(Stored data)
/-! ### Requests: refused -/

/-- A request that names what is out of range is refused with BAD_VALUE, in every mode, and changes nothing. -/
def Obligations.ValuesOutOfRangeAreRefused : Prop :=
  ∀ (s : State) (tag b v : Byte) (h : Half), Ready s →
    (2 < b.toNat → Refused (.getZone tag b) s 0x09 tag .badValue ∧ Refused (.getArbiter tag b) s 0x0B tag .badValue
        ∧ ∀ (carried enabled nl rl prof : Byte) (sp hb on off : Half),
          Refused (.setZone tag b carried enabled sp hb nl rl on off prof) s 0x08 tag .badValue)
    ∧ (7 < b.toNat → Refused (.readChannel tag b) s 0x11 tag .badValue ∧ Refused (.measure tag b) s 0x12 tag .badValue
        ∧ Refused (.substitute tag b h) s 0x14 tag .badValue
        ∧ ∀ (carried p q : Byte) (x : Half), Refused (.setChannel tag b carried p q x) s 0x10 tag .badValue)
    ∧ (15 < b.toNat → Refused (.getFault tag (some b)) s 0x20 tag .badValue)
    ∧ (7 < b.toNat → b.toNat < 0x10 ∨ 0x13 < b.toNat → b ≠ 0xFF → Refused (.clearFault tag b) s 0x21 tag .badValue)
    ∧ (1 < v.toNat → Refused (.forceFreshFan tag v) s 0x2A tag .badValue ∧ Refused (.forceFreezerFan tag v) s 0x2A tag .badValue
        ∧ Refused (.forceCondenserFan tag v) s 0x2A tag .badValue ∧ Refused (.forceDamperTarget tag v) s 0x2A tag .badValue
        ∧ Refused (.forceValveTarget tag v) s 0x2A tag .badValue ∧ Refused (.forceDefrostHeater tag v) s 0x2A tag .badValue
        ∧ Refused (.forceMullionHeater tag v) s 0x2A tag .badValue)
    ∧ (5 < v.toNat → Refused (.forceCompressorLevel tag v) s 0x2A tag .badValue)

/-- A request that its mode or its phase does not allow is refused with WRONG_STATE, and changes nothing. -/
def Obligations.RequestsOutOfPlaceAreRefused : Prop :=
  ∀ (s : State) (tag v : Byte), Ready s →
    (s.ctl.mode ≠ .hold → Refused (.start tag) s 0x02 tag .wrongState ∧ Refused (.serviceEnter tag) s 0x28 tag .wrongState)
    ∧ (s.ctl.mode = .service → Refused (.stop tag) s 0x03 tag .wrongState)
    ∧ (s.ctl.mode ≠ .service → Refused (.serviceExit tag) s 0x29 tag .wrongState)
    ∧ (s.defrost.phase ≠ .idle → Refused (.defrostStart tag) s 0x1A tag .wrongState)
    ∧ (s.defrost.phase = .idle ∨ s.defrost.phase = .drip ∨ s.defrost.phase = .recover →
        Refused (.defrostAbort tag) s 0x1A tag .wrongState)
    ∧ (s.ctl.mode ≠ .service → v.toNat ≤ 1 →
        Refused (.forceFreshFan tag v) s 0x2A tag .wrongState ∧ Refused (.forceFreezerFan tag v) s 0x2A tag .wrongState
        ∧ Refused (.forceCondenserFan tag v) s 0x2A tag .wrongState ∧ Refused (.forceDamperTarget tag v) s 0x2A tag .wrongState
        ∧ Refused (.forceValveTarget tag v) s 0x2A tag .wrongState ∧ Refused (.forceDefrostHeater tag v) s 0x2A tag .wrongState
        ∧ Refused (.forceMullionHeater tag v) s 0x2A tag .wrongState)
    ∧ (s.ctl.mode ≠ .service → v.toNat ≤ 5 → Refused (.forceCompressorLevel tag v) s 0x2A tag .wrongState)

/-- A frame of an unknown kind is answered BAD_KIND and one of a length its kind does not take BAD_LENGTH; neither restarts
the service idle timer or changes anything else (R197). -/
def Obligations.UnknownFramesAreAnswered : Prop :=
  ∀ (s : State) (tag kind : Byte) (payload : List Byte), Ready s →
    (WellFormed (.badKind tag kind payload) = true → ∃ t, exec (.badKind tag kind payload) s = .next t ∧ OnlyLink s t
      ∧ Carries t { kind := if kind < 0x80 then kind + 0x80 else kind, tag := tag, payload := [3] })
    ∧ (WellFormed (.badLength tag kind payload) = true → ∃ t, exec (.badLength tag kind payload) s = .next t ∧ OnlyLink s t
      ∧ Carries t { kind := kind + 0x80, tag := tag, payload := [4] })

/-- A request of any row that finds the execution place occupied waits while a waiting place is free; with both occupied it is
answered BUSY, or discarded when the reply list is full (R190). That the command is the arrival of its frame is the model's
choice (log 4). -/
def Obligations.FullListsTurnRequestsAway : Prop :=
  ∀ (s : State) (c : Instr) (f : Frame), LinkLaw s → s.link.place ≠ none → s.link.resetTaken = false → frameOf c = some f →
    (s.link.waiting.length < 2 → exec c s = .next { s with link := { s.link with waiting := s.link.waiting ++ [f] } })
    ∧ (s.link.waiting.length = 2 → s.link.replies.length < 4 → ∃ t, exec c s = .next t ∧ OnlyLink s t
        ∧ t.link.waiting = s.link.waiting ∧ t.link.place = s.link.place
        ∧ Carries t { kind := if f.kind < 0x80 then f.kind + 0x80 else f.kind, tag := f.tag, payload := [2] })
    ∧ (s.link.waiting.length = 2 → s.link.replies.length = 4 → exec c s = .next s)

/-! ### Requests: modes -/

/-- RESET is answered OK; the requests that wait are discarded, and nothing else changes until its reply is sent (R176): so
also where the RESET itself has waited and moves up to the execution place with requests behind it. A request that arrives
once it has been taken is discarded without a reply (that the command is the arrival of its frame is the model's choice, log
4). -/
def Obligations.ResetRequestIsTaken : Prop :=
  ∀ (s : State) (tag : Byte),
    let taken := fun t : State => OnlyLink (restartIdle s) t ∧ t.link.resetTaken = true ∧ t.link.waiting = []
    (Ready s → Answers (.reset tag) s 0x04 tag [0] taken)
    ∧ (∀ x rest, LinkLaw s → s.link.tx = some x → x.what = .reply .answer → s.link.resetTaken = false →
        s.link.waiting = { kind := 0x04, tag := tag, payload := [] } :: rest → Answers .frameTransmitted s 0x04 tag [0] taken)
    ∧ (∀ c f, LinkLaw s → s.link.resetTaken = true → frameOf c = some f → exec c s = .next s)

/-- START, STOP, SERVICE_ENTER and SERVICE_EXIT make their mode (R171 to R174): entering RUN, the PAUSED zones take up work
(R25); leaving it, the zones are PAUSED, the arbiter is emptied, and a defrost at work is interrupted (R25, R59, R129);
leaving RUN or SERVICE stops a compressor that turns (R59, R60). -/
def Obligations.ModeRequestsMakeTheirMode : Prop :=
  ∀ (s : State) (tag : Byte), Ready s →
    (s.ctl.mode = .hold → Answers (.start tag) s 0x02 tag [0] (fun t => Entered s .run t ∧ EnteredRun s t))
    ∧ (s.ctl.mode = .run → Answers (.stop tag) s 0x03 tag [0] (fun t =>
        Entered s .hold t ∧ (ArbLaw s.arb → HeaterLaw s → LeftRun s t) ∧ (LoadLaw s → s.arb.comp.state.turning = true → OffFull t)))
    ∧ (s.ctl.mode = .hold → Answers (.stop tag) s 0x03 tag [0] (OnlyLink (s.onCtl fun c => { c with selfStart := none })))
    ∧ (s.ctl.mode = .hold → Answers (.serviceEnter tag) s 0x28 tag [0] (Entered s .service))
    ∧ (s.ctl.mode = .service → Answers (.serviceExit tag) s 0x29 tag [0] (fun t =>
        Entered s .hold t ∧ t.arb.forcedLevel = none ∧ t.arb.forcedValve = none ∧ t.air.freshForce = none
          ∧ t.air.freezerForce = none ∧ t.air.condenserForce = none ∧ t.air.damperForce = none ∧ t.budget.force = none
          ∧ (LoadLaw s → s.arb.comp.state.turning = true → OffFull t)))

/-! ### Requests: settings -/

/-- SET_ZONE (R1 to R3): when every carried setting is in its range the zone has the new settings, else nothing changes. With
neither `enabled` nor a level carried, or with a level that does not change the wish of a CALLING or COOLING zone for its present
class, nothing but the zone's record and its channel's boundaries changes. A CALLING or COOLING zone whose wish changes posts it
again (R3): its entry, of no lower class, has the new wish, and nothing else of the arbiter changes, so no switch check follows
(the model's choice between R26 and R35, log 31); or its place in the grant has it, with the higher of the two classes. `enabled`
= no takes a zone out of service (R23), `enabled` = yes returns a DISABLED one, in RUN to work (R24). The ranges are those of
section 1.2, for the DRAWER setpoint those of the profile in force after the request (R2). -/
def Obligations.SetZoneTakesItsSettings : Prop :=
  (∀ (s : State) (tag b carried enabled nl rl prof : Byte) (sp hb on off : Half) (z : ZoneId), Ready s → zoneOf b = some z →
    let f : ZoneFields := { carried := carried, enabled := enabled, setpoint := sp, halfBand := hb, normalLevel := nl
                            recoveryLevel := rl, onTime := on, offTime := off, profile := prof }
    let c := Instr.setZone tag b carried enabled sp hb nl rl on off prof
    let r := s.zones.get z
    let taken := zoneBounds ((restartIdle s).onZone z f.apply) z carried
    let cls := r.postClass
    let wish := (f.apply r).wish cls
    let zr := zoneRequester z
    (f.ok z r = false → Refused c s 0x08 tag .badValue)
    ∧ (f.ok z r = true → Answers c s 0x08 tag [0] (Kept ((restartIdle s).onZone z f.apply)))
    ∧ (f.ok z r = true → carries carried 0 = false →
        (carries carried 3 = false ∧ carries carried 4 = false) ∨ (r.state ≠ .calling ∧ r.state ≠ .cooling) ∨ wish = r.wish cls →
        Answers c s 0x08 tag [0] (OnlyLink taken))
    ∧ (f.ok z r = true → (carries carried 0 = true → enabled = 1) → r.state = .calling ∨ r.state = .cooling → wish ≠ r.wish cls →
        s.ctl.mode = .run →
        ((∃ e ∈ s.arb.list, e.requester = zr) → (∀ e ∈ s.arb.list, e.requester = zr → clsRank cls ≤ clsRank e.cls) →
          Answers c s 0x08 tag [0] (OnlyLink { taken with arb := { s.arb with
            list := s.arb.list.map fun e => if e.requester = zr then { e with wish := wish } else e } }))
        ∧ ∀ g, (∀ e ∈ s.arb.list, e.requester ≠ zr) → s.arb.grant = some g → (∃ m ∈ g.selected ++ g.holders, m.requester = zr) →
          let again := fun m : Member => if m.requester = zr then { m with cls := raiseCls m.cls cls, wish := wish } else m
          Answers c s 0x08 tag [0] (fun t => t.arb.list = s.arb.list
            ∧ t.arb.grant = some { g with selected := g.selected.map again, holders := g.holders.map again }))
    ∧ (carried = 1 → (enabled = 0 ∧ r.state = .disabled) ∨ (enabled = 1 ∧ r.state ≠ .disabled) → f.ok z r = true →
        Answers c s 0x08 tag [0] (OnlyLink ((restartIdle s).onZone z fun r => { r with enabled := enabled == 1 })))
    ∧ (carried = 1 → enabled = 0 → r.state ≠ .disabled → f.ok z r = true → Answers c s 0x08 tag [0] (fun t =>
        t.zones.get z = leftWork .disabled s.uptime { r with enabled := false }
        ∧ (r.state = .calling ∨ r.state = .cooling → Unlisted t (zoneRequester z))))
    ∧ (carried = 1 → enabled = 1 → r.state = .disabled → f.ok z r = true → Answers c s 0x08 tag [0] (fun t =>
        t.zones.get z = if s.ctl.mode = .run then tookUpWork z s.uptime { r with enabled := true }
          else { r with enabled := true, state := .paused, enteredAt := s.uptime })))
  ∧ ∀ (f : ZoneFields) (z : ZoneId) (r : Zone),
    let has := fun n => carries f.carried n = true
    let profile := if has 7 then profileOf f.profile else r.profile
    let setpoint : Temp := if has 1 then f.setpoint.toInt
      else if has 7 then (if profile = some .chill then 10 else if profile = some .cold then -15 else -60) else r.setpoint
    (f.ok z r = true ↔ (has 0 → f.enabled.toNat ≤ 1)
      ∧ (z = .fresh → has 1 → 10 ≤ f.setpoint.toInt ∧ f.setpoint.toInt ≤ 70)
      ∧ (z = .freezer → has 1 → -240 ≤ f.setpoint.toInt ∧ f.setpoint.toInt ≤ -140)
      ∧ (z = .drawer → (profile = some .chill ∧ -10 ≤ setpoint ∧ setpoint ≤ 30)
          ∨ (profile = some .cold ∧ -30 ≤ setpoint ∧ setpoint ≤ 0) ∨ (profile = some .soft ∧ -80 ≤ setpoint ∧ setpoint ≤ -40))
      ∧ (has 2 → if z = .freezer then 5 ≤ f.halfBand.toInt ∧ f.halfBand.toInt ≤ 30
          else 3 ≤ f.halfBand.toInt ∧ f.halfBand.toInt ≤ 25)
      ∧ (has 3 → 1 ≤ f.normalLevel.toNat ∧ f.normalLevel.toNat ≤ 5)
      ∧ (has 4 → 1 ≤ f.recoveryLevel.toNat ∧ f.recoveryLevel.toNat ≤ 5)
      ∧ (has 5 → 60 ≤ f.onTime.toNat ∧ f.onTime.toNat ≤ 7200)
      ∧ (has 6 → 60 ≤ f.offTime.toNat ∧ f.offTime.toNat ≤ 7200)
      ∧ (has 7 → z = .drawer ∧ f.profile.toNat ≤ 2))
    ∧ (f.ok z r = true → f.apply r = { r with
        enabled := if has 0 then f.enabled == 1 else r.enabled
        setpoint := setpoint, profile := profile
        halfBand := if has 2 then f.halfBand.toInt else r.halfBand
        normalLevel := if has 3 then f.normalLevel.toNat else r.normalLevel
        recoveryLevel := if has 4 then f.recoveryLevel.toNat else r.recoveryLevel
        onTime := if has 5 then f.onTime.toNat else r.onTime
        offTime := if has 6 then f.offTime.toNat else r.offTime })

#### [Task description]
Exactly and only the lines from the line containing "halfBand := if" through the last line of the entries should be copied, both ends included.

#### [Finished task]
        halfBand := if has 2 then f.halfBand.toInt else r.halfBand
        normalLevel := if has 3 then f.normalLevel.toNat else r.normalLevel
        recoveryLevel := if has 4 then f.recoveryLevel.toNat else r.recoveryLevel
        onTime := if has 5 then f.onTime.toNat else r.onTime
        offTime := if has 6 then f.offTime.toNat else r.offTime })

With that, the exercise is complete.